** EXERCISE INPUT follows **

-- ==== Sys2Proof/Syntax.lean ====
section
/-! DEFINITION. The instructions of ECE CORE: one constructor per row of spec/opcode_table.json, their
operands, and the two record forms the codec works on (spec/10_state.md R25, spec/30_encoding.md R60, R66, R70). -/

namespace Sys2Proof

/-- The operands of every form (R130): bits 11 to 0 of the word. -/
structure Operands where
  /-- `w[7:0]`, the absolute branch target (R61). -/
  jumpAddr     : StoreIndex
  /-- `w[8]`, "move upward" (R62). -/
  reqMoveUp    : Bool
  /-- `w[9]`, "move downward" (R62). -/
  reqMoveDown  : Bool
  /-- `w[10]`, target door state: false = closed, true = open (R62). -/
  reqDoorState : Bool
  /-- `w[11]`, "clear the serviced call's pending memory" (R62). -/
  reqReset     : Bool
  deriving DecidableEq, Repr

/-- The sixteen instruction forms, one per value of `w[15:12]` (R70), in the opcode table's order. The
mnemonics are the spec's own (decision D12). -/
inductive Instr where
  /-- `BR.ANY`, 0x0 (R131). -/
  | brAny (o : Operands)
  /-- `BR.BELOW`, 0x1 (R132). -/
  | brBelow (o : Operands)
  /-- `BR.SAME`, 0x2 (R133). -/
  | brSame (o : Operands)
  /-- `BR.ABOVE`, 0x3 (R134). -/
  | brAbove (o : Operands)
  /-- `BR.CLOSED`, 0x4 (R135). -/
  | brClosed (o : Operands)
  /-- `BR.OPEN`, 0x5 (R136). -/
  | brOpen (o : Operands)
  /-- `RSV6`, 0x6, reserved: decodes, faults when executed (R160). -/
  | rsv6 (o : Operands)
  /-- `NEXT`, 0x7 (R150). -/
  | next (o : Operands)
  /-- `BRN.ANY`, 0x8 (R137). -/
  | brnAny (o : Operands)
  /-- `BRN.BELOW`, 0x9 (R138). -/
  | brnBelow (o : Operands)
  /-- `BRN.SAME`, 0xA (R139). -/
  | brnSame (o : Operands)
  /-- `BRN.ABOVE`, 0xB (R140). -/
  | brnAbove (o : Operands)
  /-- `BRN.CLOSED`, 0xC (R141). -/
  | brnClosed (o : Operands)
  /-- `BRN.OPEN`, 0xD (R142). -/
  | brnOpen (o : Operands)
  /-- `RSV6N`, 0xE, reserved: decodes, faults when executed (R161). -/
  | rsv6n (o : Operands)
  /-- `JUMP`, 0xF (R151). -/
  | jump (o : Operands)
  deriving DecidableEq, Repr

/-- The seven decoded fields of a word, each at its declared width (R25, R65). It is also the `Output`
record and the layout of the control-output register (R28). -/
structure Fields where
  jumpAddr     : StoreIndex
  reqMoveUp    : Bool
  reqMoveDown  : Bool
  reqDoorState : Bool
  reqReset     : Bool
  condSel      : CondSel
  condInv      : Bool
  deriving DecidableEq, Repr

/-- The logical Instruction record as a host gives it to `encode` and `load` (R25, R66): seven natural
numbers, any of which may lie outside its declared range; for a boolean field `true` = 1, `false` = 0. -/
structure Record where
  jumpAddr     : Nat
  reqMoveUp    : Nat
  reqMoveDown  : Nat
  reqDoorState : Nat
  reqReset     : Nat
  condSel      : Nat
  condInv      : Nat
  deriving DecidableEq, Repr

end Sys2Proof
end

** End of EXERCISE INPUT **

ABOUT THIS TASK: Each line in the entries above that includes the string "when" should be extracted.

RESPONSE TO THE EXERCISE:
  /-- `RSV6`, 0x6, reserved: decodes, faults when executed (R160). -/
  /-- `RSV6N`, 0xE, reserved: decodes, faults when executed (R161). -/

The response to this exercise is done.